This article comes to us thanks to The Idaho Press Tribune:
Holiday in Basque Country
Celebrations focus more on family, food than presents
BOISE — To some, he's a coal miner. To other's, he's a charred log. But to all Basque children, the mythical Olentzero marks the holiday season with messages of health and cheer.
Izaskun Kortazar grew up in Sondika, Bizkaia, in the heart of Basque Country. She teaches a weekly Basque language class at the Boise Basque Museum, Spanish at Boise State University and coordinates all Basque teachers in the United States for the North American Basque Organization.
But Kortazar still recalls children's Christmas traditions such as placing shoes at the door, waiting for Olentzero to come and fill them with presents and candy.
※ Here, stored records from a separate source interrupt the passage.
/-- HalyardFramesCarryWholeCommits: its hypotheses are met, clause by clause. -/
theorem witness_HalyardFramesCarryWholeCommits :
    (((wb : State).hal.length = 2) ∧ (((.sup : Initiator) = .app3 → (wb : State).permAdmits 0x11 true = true))) ∧
    ((({ wb.wrB (Reg.HAL_CTRL 1) 0 true with hal := [{}, { commit := some 1749999999000000000 }] } : State).hal.length = 2) ∧ (({ wb.wrB (Reg.HAL_CTRL 1) 0 true with hal := [{}, { commit := some 1749999999000000000 }] } : State).rdB (Reg.HAL_CTRL (1 : Fin 2).val) 0 = true) ∧ (({ wb.wrB (Reg.HAL_CTRL 1) 0 true with hal := [{}, { commit := some 1749999999000000000 }] } : State).rdB (Reg.HAL_CTRL (1 : Fin 2).val) 3 = false) ∧ (({ wb.wrB (Reg.HAL_CTRL 1) 0 true with hal := [{}, { commit := some 1749999999000000000 }] } : State).aon.flushing = false) ∧ (({ wb.wrB (Reg.HAL_CTRL 1) 0 true with hal := [{}, { commit := some 1749999999000000000 }] } : State).aon.appOff = false) ∧ (({ wb.wrB (Reg.HAL_CTRL 1) 0 true with hal := [{}, { commit := some 1749999999000000000 }] } : State).rdB (Reg.HAL_STATUS (1 : Fin 2).val) 0 = false) ∧ ((∀ e, (({ wb.wrB (Reg.HAL_CTRL 1) 0 true with hal := [{}, { commit := some 1749999999000000000 }] } : State).halyard (1 : Fin 2).val).endedAt = some e → e + 1000 * (({ wb.wrB (Reg.HAL_CTRL 1) 0 true with hal := [{}, { commit := some 1749999999000000000 }] } : State).halyard (1 : Fin 2).val).gap ≤ max ({ wb.wrB (Reg.HAL_CTRL 1) 0 true with hal := [{}, { commit := some 1749999999000000000 }] } : State).time.now (0 : Nat))) ∧ (({ wb.wrB (Reg.HAL_CTRL 1) 0 true with hal := [{}, { commit := some 1749999999000000000 }] } : State).rdB (Reg.HAL_CTRL (1 : Fin 2).val) 1 = true ∨ (decide (∃ a, (({ wb.wrB (Reg.HAL_CTRL 1) 0 true with hal := [{}, { commit := some 1749999999000000000 }] } : State).halyard (1 : Fin 2).val).commit = some a ∧ a + 5000 ≤ max ({ wb.wrB (Reg.HAL_CTRL 1) 0 true with hal := [{}, { commit := some 1749999999000000000 }] } : State).time.now (0 : Nat))) = true)) ∧
    ((({ wb.wrB (Reg.HAL_CTRL 1) 0 true with hal := [{}, {  }] } : State).hal.length = 2) ∧ (({ wb.wrB (Reg.HAL_CTRL 1) 0 true with hal := [{}, {  }] } : State).rdB (Reg.HAL_CTRL (1 : Fin 2).val) 0 = true) ∧ (({ wb.wrB (Reg.HAL_CTRL 1) 0 true with hal := [{}, {  }] } : State).rdB (Reg.HAL_CTRL (1 : Fin 2).val) 3 = false) ∧ (({ wb.wrB (Reg.HAL_CTRL 1) 0 true with hal := [{}, {  }] } : State).aon.flushing = false) ∧ (({ wb.wrB (Reg.HAL_CTRL 1) 0 true with hal := [{}, {  }] } : State).aon.appOff = false) ∧ (({ wb.wrB (Reg.HAL_CTRL 1) 0 true with hal := [{}, {  }] } : State).rdB (Reg.HAL_STATUS (1 : Fin 2).val) 0 = false) ∧ ((∀ e, (({ wb.wrB (Reg.HAL_CTRL 1) 0 true with hal := [{}, {  }] } : State).halyard (1 : Fin 2).val).endedAt = some e → e + 1000 * (({ wb.wrB (Reg.HAL_CTRL 1) 0 true with hal := [{}, {  }] } : State).halyard (1 : Fin 2).val).gap ≤ max ({ wb.wrB (Reg.HAL_CTRL 1) 0 true with hal := [{}, {  }] } : State).time.now (0 : Nat))) ∧ (({ wb.wrB (Reg.HAL_CTRL 1) 0 true with hal := [{}, {  }] } : State).rdB (Reg.HAL_CTRL (1 : Fin 2).val) 1 = false ∧ (decide (∃ a, (({ wb.wrB (Reg.HAL_CTRL 1) 0 true with hal := [{}, {  }] } : State).halyard (1 : Fin 2).val).commit = some a ∧ a + 5000 ≤ max ({ wb.wrB (Reg.HAL_CTRL 1) 0 true with hal := [{}, {  }] } : State).time.now (0 : Nat))) = false)) ∧
    ((({ wb.wrB (Reg.HAL_CTRL 1) 0 true with hal := [{}, { frameAt := some 1749999999000000000, count := 1 }] } : State).hal.length = 2) ∧ ((({ wb.wrB (Reg.HAL_CTRL 1) 0 true with hal := [{}, { frameAt := some 1749999999000000000, count := 1 }] } : State).halyard (1 : Fin 2).val).frameAt = some (1749999999000000000 : Nat)) ∧ (((1749999999000000000 : Nat) + 48000 * (({ wb.wrB (Reg.HAL_CTRL 1) 0 true with hal := [{}, { frameAt := some 1749999999000000000, count := 1 }] } : State).halyard (1 : Fin 2).val).count) ≤ max ({ wb.wrB (Reg.HAL_CTRL 1) 0 true with hal := [{}, { frameAt := some 1749999999000000000, count := 1 }] } : State).time.now (0 : Nat)) ∧ ((∀ e, (({ wb.wrB (Reg.HAL_CTRL 1) 0 true with hal := [{}, { frameAt := some 1749999999000000000, count := 1 }] } : State).halyard (1 : Fin 2).val).stopsAt = some e → ((1749999999000000000 : Nat) + 48000 * (({ wb.wrB (Reg.HAL_CTRL 1) 0 true with hal := [{}, { frameAt := some 1749999999000000000, count := 1 }] } : State).halyard (1 : Fin 2).val).count) ≤ e))) ∧
    ((({ wb.wrB (Reg.HAL_CTRL 1) 0 true with hal := [{}, { frameAt := some 1749999999000000000, stopsAt := some 1749999999000050000 }] } : State).hal.length = 2) ∧ ((({ wb.wrB (Reg.HAL_CTRL 1) 0 true with hal := [{}, { frameAt := some 1749999999000000000, stopsAt := some 1749999999000050000 }] } : State).halyard (1 : Fin 2).val).frameAt = some (1749999999000000000 : Nat)) ∧ ((({ wb.wrB (Reg.HAL_CTRL 1) 0 true with hal := [{}, { frameAt := some 1749999999000000000, stopsAt := some 1749999999000050000 }] } : State).halyard (1 : Fin 2).val).stopsAt = some (1749999999000050000)) ∧ ((1749999999000050000) < ((1749999999000000000 : Nat) + 48000 * (({ wb.wrB (Reg.HAL_CTRL 1) 0 true with hal := [{}, { frameAt := some 1749999999000000000, stopsAt := some 1749999999000050000 }] } : State).halyard (1 : Fin 2).val).count)) ∧ ((1749999999000050000) ≤ max ({ wb.wrB (Reg.HAL_CTRL 1) 0 true with hal := [{}, { frameAt := some 1749999999000000000, stopsAt := some 1749999999000050000 }] } : State).time.now (0 : Nat))) ∧
    ((({ wb.wrB (Reg.HAL_CTRL 1) 0 true with hal := [{}, { frameAt := some 1749999999120000000 }] } : State).hal.length = 2) ∧ ((({ wb.wrB (Reg.HAL_CTRL 1) 0 true with hal := [{}, { frameAt := some 1749999999120000000 }] } : State).halyard (1 : Fin 2).val).frameAt = some (1749999999120000000 : Nat)) ∧ (max ({ wb.wrB (Reg.HAL_CTRL 1) 0 true with hal := [{}, { frameAt := some 1749999999120000000 }] } : State).time.now (0 : Nat) < ((1749999999120000000 : Nat) + 48000 * (({ wb.wrB (Reg.HAL_CTRL 1) 0 true with hal := [{}, { frameAt := some 1749999999120000000 }] } : State).halyard (1 : Fin 2).val).count)) ∧ ((({ wb.wrB (Reg.HAL_CTRL 1) 0 true with hal := [{}, { frameAt := some 1749999999120000000 }] } : State).halyard (1 : Fin 2).val).stopsAt = none)) :=
  by
  refine ⟨?_, ?_, ?_, ?_, ?_, ?_⟩ <;> decide +kernel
Situated in northern Spain, Sondika's four-thousand-member community celebrates a more spread-out holiday season, starting on Christmas Eve and ending with Three Kings Day on Jan. 6.
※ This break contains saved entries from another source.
/-- Derived from R24, R160 (that no entry is listed is log 1): the state after reset: the seven registers are 0, no memory
entry is listed, HIST_CELLS is 1 or more (R5, log 2), and one more reset changes nothing. -/
def Obligations.StateAfterReset : Prop :=
  State.reset.mode = .idle ∧ State.reset.cause = .none ∧ State.reset.uw = false ∧ State.reset.wreg = 0 ∧
    State.reset.outcnt = 0 ∧ State.reset.finfo = 0 ∧ State.reset.fval = 0 ∧ 1 ≤ State.reset.histCells ∧
    (∀ m, State.reset.cells m = []) ∧ takeReset State.reset = State.reset

/-- Derived from R31, R44: a host write of a value that fits, inside the memory, leaves the entry holding it and every
other entry of every memory, every register and the bank's size as they were, in either MODE. -/
def Obligations.HostWriteStoresOneEntry : Prop :=
  ∀ (s : State) (rest : List HostAction) (m : MemId) (i : Nat) (v : Word),
    s.pending = .write m i v :: rest → i < s.sizeOf m → v.toNat < 2 ^ m.width →
      ∃ t, step s = .next t ∧ (memRead m i t).toNat = v.toNat ∧
        (∀ m' j, m' ≠ m ∨ j ≠ i → memRead m' j t = memRead m' j s) ∧
        SameRegisters s t ∧ t.histCells = s.histCells ∧ t.draw = s.draw ∧ t.pending = rest ∧ t.answer = s.answer

/-- Derived from R31, R44: a host read inside the memory answers the entry and changes nothing of the block. -/
def Obligations.HostReadReturnsTheEntry : Prop :=
  ∀ (s : State) (rest : List HostAction) (m : MemId) (i : Nat),
    s.pending = .read m i :: rest → i < s.sizeOf m →
      ∃ v : Word, v.toNat = (memRead m i s).toNat ∧
        step s = .next { s with pending := rest, answer := some (.value v) }

/-- R19: what the host reads at each register number, STATUS bit by bit; a write of number 0 issues the value, no
other write does anything. -/
def Obligations.RegisterNumbers : Prop :=
  (∀ s : State, csrRead 0 s = 0 ∧ (csrRead 2 s).toNat = s.wreg.toNat ∧ (csrRead 3 s).toNat = s.outcnt.toNat ∧
    (csrRead 4 s).toNat = s.finfo.toNat ∧ csrRead 5 s = s.fval ∧ (∀ n, 6 ≤ n → csrRead n s = 0) ∧
    (csrRead 1 s).toNat = (if s.mode = .fault then 1 else 0) + (if s.uw then 2 else 0) +
      16 * (match s.cause with
        | .none => 0
        | .illegalOpcode => 1
        | .reservedField => 2
        | .widthBelowMin => 3
        | .palOob => 4
        | .histOob => 5)) ∧
    (∀ (s : State) (n : Nat) (rest : List HostAction), s.pending = .readCsr n :: rest →
      step s = .next { s with pending := rest, answer := some (.value (csrRead n s)) }) ∧
    ∀ (s : State) (n : Nat) (v : Word) (rest : List HostAction), s.pending = .writeCsr n v :: rest →
      (n = 0 → step s = issue v { s with pending := rest }) ∧ (1 ≤ n → step s = .next { s with pending := rest })

/-- Derived from R44, U7: a host access outside its memory, or of a value that does not fit, is no action and is
refused. -/
def Obligations.HostAccessOutsideIsRefused : Prop :=
  ∀ (s : State) (rest : List HostAction) (m : MemId) (i : Nat) (v : Word),
    (s.pending = .write m i v :: rest → s.sizeOf m ≤ i → step s = .refused .hostIndexOutsideMemory) ∧
      (s.pending = .write m i v :: rest → i < s.sizeOf m → 2 ^ m.width ≤ v.toNat →
        step s = .refused .hostValueTooWide) ∧
      (s.pending = .read m i :: rest → s.sizeOf m ≤ i → step s = .refused .hostIndexOutsideMemory)

/-- Derived from R32, R35 (byte addresses counted from the memory's entry 0 are log 5): an access through byte
addresses is one whole entry at a multiple of its size, least weight first, and reads back what was written; every
other is refused. -/
def Obligations.BusAccessIsOneWholeEntry : Prop :=
  ∀ (s : State) (rest : List HostAction) (m : MemId) (byteAddr : Nat),
    (∀ (i : Nat) (v : BitVec m.width), byteAddr = i * m.bytes → i < s.sizeOf m →
      s.pending = .bus (.write m byteAddr (littleEndian m.bytes v.toNat)) :: rest →
        step s = .next (memWrite m i v { s with pending := rest })) ∧
      (∀ i : Nat, byteAddr = i * m.bytes → i < s.sizeOf m → s.pending = .bus (.read m byteAddr m.bytes) :: rest →
        ∃ bs, ofLittleEndian bs = (memRead m i s).toNat ∧ bs.length = m.bytes ∧
          step s = .next { s with pending := rest, answer := some (.bytes bs) }) ∧
      (∀ bytes, s.pending = .bus (.write m byteAddr bytes) :: rest →
        bytes.length ≠ m.bytes ∨ ¬ m.bytes ∣ byteAddr → step s = .refused .busAccessNotOneEntry) ∧
      ∀ size, s.pending = .bus (.read m byteAddr size) :: rest →
        size ≠ m.bytes ∨ ¬ m.bytes ∣ byteAddr → step s = .refused .busAccessNotOneEntry

/-- Derived from R144, R145 (that `exec` itself does nothing in MODE = 1 is log 11): no command changes a faulted
block. -/
def Obligations.NothingExecutesInFault : Prop :=
  ∀ (i : Instr) (s : State), s.mode = .fault → exec i s = .next s

/-! ### The histogram bank -/

/-- R72: an increment outside the bank raises HIST_OOB and writes no counter; one inside adds 1 to one counter, modulo
2^64, and changes nothing else. -/
def Obligations.HistogramIncrement : Prop :=
  ∀ (a c : Nat) (s : State),
    (s.histCells ≤ a → histInc a c s = { s with
      mode := .fault, cause := .histOob, finfo := BitVec.ofNat 15 c, fval := BitVec.ofNat 64 a }) ∧
      (a < s.histCells →
        (memRead .hist a (histInc a c s)).toNat = ((memRead .hist a s).toNat + 1) % 2 ^ 64 ∧
        (∀ b, b ≠ a → memRead .hist b (histInc a c s) = memRead .hist b s) ∧
        SameReadsBut [.hist] s (histInc a c s) ∧ SameRegisters s (histInc a c s) ∧ SameOwn s (histInc a c s))

/-- R71: the address is exact, and with a layer of at most 4095 and 24-bit row length and identifier it is below 2^36.
-/
def Obligations.AddressFitsThirtySixBits : Prop :=
  ∀ layer idlimit id : Nat, histAddr layer idlimit id = layer * idlimit + id ∧
    (layer ≤ 4095 → idlimit < 2 ^ 24 → id < 2 ^ 24 → histAddr layer idlimit id < 2 ^ 36)

/-- Derived from R73: an identifier at or beyond the row length is counted in a later row; with row length 0 the
address is the identifier alone. -/
def Obligations.LongIdentifierFallsInLaterRow : Prop :=
  ∀ layer idlimit id : Nat,
    histAddr layer idlimit id = histAddr (layer + id / idlimit) idlimit (id % idlimit) ∧ histAddr layer 0 id = id

/-- Derived from R76, R146: a command that completes without a fault makes one increment for each cell of its section,
one that faults makes as many as the ordinal in FINFO says. So if no counter wraps, the sum of all counters grows by
exactly 32768 for DEC0 and 4096 for DEC2, PACC and both DEC13, and by 0 for the commands that count nothing, or by
FINFO. -/
def Obligations.HistogramConservation : Prop :=
  ∀ (i : Instr) (s t : State), s.mode = .idle → exec i s = .next t →
    (∀ a < s.histCells, (memRead .hist a s).toNat + cellsCounted i < 2 ^ 64) →
      bankTotal t = bankTotal s + if t.mode = .fault then t.finfo.toNat else cellsCounted i

/-! ### DEC0 and DEC2 -/

/-- Derived from R33 (log 10), R77, R81, R82: with 524288 counters or more DEC0 never faults, and counts every one of
the 32768 cells once, at layer (c mod 128), row length 4096, identifier byte x 16 + nibble. -/
def Obligations.Dec0CountsEveryCell : Prop :=
  ∀ s : State, s.mode = .idle → 524288 ≤ s.histCells →
    ∃ t, exec .dec0 s = .next t ∧ t.mode = .idle ∧ CountedInto (flatAddress s) 32768 s t

/-- Derived from R33 (log 10), R72, R81, R140, R142, R146: the first cell whose counter lies outside the bank faults
HIST_OOB with its ordinal and address; the cells before it are counted and no other. -/
def Obligations.Dec0FaultsAtFirstCellOutside : Prop :=
  ∀ (s : State) (k : Nat), s.mode = .idle → k < 32768 → (∀ c < k, flatAddress s c < s.histCells) →
    s.histCells ≤ flatAddress s k →
      ∃ t, exec .dec0 s = .next t ∧
        FaultTaken .histOob (BitVec.ofNat 15 k) (BitVec.ofNat 64 (flatAddress s k)) t ∧
        CountedInto (flatAddress s) k s t

/-- Derived from R12, R33 (log 10), R81, R142: the loop over cell ordinals is the pseudocode of R81 (256 columns, y in
steps of 2, the low nibble's cell before the high one's), fault or no fault. -/
def Obligations.Dec0IsTheColumnLoop : Prop :=
  ∀ s : State, s.mode = .idle → exec .dec0 s = .next (flatLoop s)

/-- Derived from R33 (log 10), R83: the pair property: the even cell takes the low nibble at layer y, the odd one the
high nibble at layer y + 1. -/
def Obligations.NibblePairProperty : Prop :=
  ∀ (s : State) (column y b0 b1 lo hi : Nat), column < 256 → y < 128 → y % 2 = 0 → lo < 16 → hi < 16 →
    (memRead .blk (y + column * 128) s).toNat = b0 → (memRead .blk (y + column * 128 + 1) s).toNat = b1 →
    (memRead .metadata ((y + column * 128) / 2) s).toNat = hi * 16 + lo →
      dec0Addr (y + column * 128) s = y * 4096 + (b0 * 16 + lo) ∧
        dec0Addr (y + column * 128 + 1) s = (y + 1) * 4096 + (b1 * 16 + hi)

/-- Derived from R33 (log 10), R77, R90, R91: a DEC2 all of whose addresses lie in the bank counts every one of the
4096 cells once, at layer ysec x 16 + c div 256 and the identifier of the closed sum. -/
def Obligations.Dec2CountsEveryCell : Prop :=
  ∀ (s : State) (ysec : BitVec 8) (idlimit : BitVec 24), s.mode = .idle →
    (∀ c < 4096, extendedAddress s ysec idlimit c < s.histCells) →
      ∃ t, exec (.dec2 ysec idlimit) s = .next t ∧ t.mode = .idle ∧
        CountedInto (extendedAddress s ysec idlimit) 4096 s t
Olentzero is usually depicted as an old, kind coal miner who spends his free time making toys for children, Kortazar said.
"But everywhere is different," she added. Some traditions call for a large bonfire on Christmas Eve. Town members would take the charred, remaining logs and make their pets jump over the wood. Then the logs would be burned in each house's fireplace. This ensured both the family's and animals' continual health throughout the coming year.
The symbolism also represents Olentzero, she said.
A Christmas Eve mass is held at night and a Christmas Day mass is held the next morning.
The typical Basque Christmas dinner is held late at night and usually consists of many courses.
"It's a huge, huge dinner," said Kortazar. "We spend 10 minutes with presents and three hours eating."
Dishes include "tripecallos," tripe in a red pepper sauce, ham similar to prosciutto, lamb and many different kinds of fish. Another popular feature is "txipirones en su tinta" — squid cooked in an onion sauce with its own ink. In some areas the entire family collaborates to make the seafood dish.
But Christmas meals wouldn't be complete without the plethora of desserts — turron, a type of honey-and-almond nougat that can be chocolate, soft or hard, walnut pudding, and "polvoron," various cakes and cookies.
The focus of Christmas in Idaho is different from Sondika's, Kortazar noted. Basque celebrations revolve more around family and food, she said. "It's much more about presents here."
New Year's Eve is much the same as Christmas. For Christmas, families gather for another feast. At midnight, people eat 12 grapes for every strike of the hour. Grapes in Sondika are usually not seedless, making the tradition a difficult feat.
There are too many seeds at once, Kortazar said. "I can't do it."
At the same time, children carry water from the town's fountains and bring it to people's houses across towns. Community members accept the water from the children and drink it, symbolizing a new year of health and wellness.
And even bigger than Christmas or New Year's in Basque Country is Three Kings Day. According to biblical account, the three magi Caspar, Melchior and Balthasar saw a bright star in the sky the night Jesus Christ was born. They followed the star until they reached Bethlehem and gave the newborn gold, frankincense and myrrh. Their journey took 12 days, which is why Three Kings Day falls on the twelfth day after Christmas.
Small gifts are often exchanged during this time. In Sondika, the local airport often gives plane rides to the children who receive their presents upon landing. Gifts are also distributed at local churches, following mass.
But whether a gift-making coal miner, a charred lump of wood or a free plane ride — the spirit of community and goodwill remains constant.
"Eguberri on" = Merry Christmas
"Urte Berri on" = Happy New Year
"Kaixo" = Hello
"Ongui-etorri" = Welcome
Did you know?
• Linguists cannot connect Euskara to any known language.
• Some historians believe the Basques to be Europe's most ancient inhabitants, having lived in Basque country since the beginnings of recorded time.
• Boise has the highest concentration of Basques in the United States and is home to the only full-immersion Basque preschool outside of Basque Country.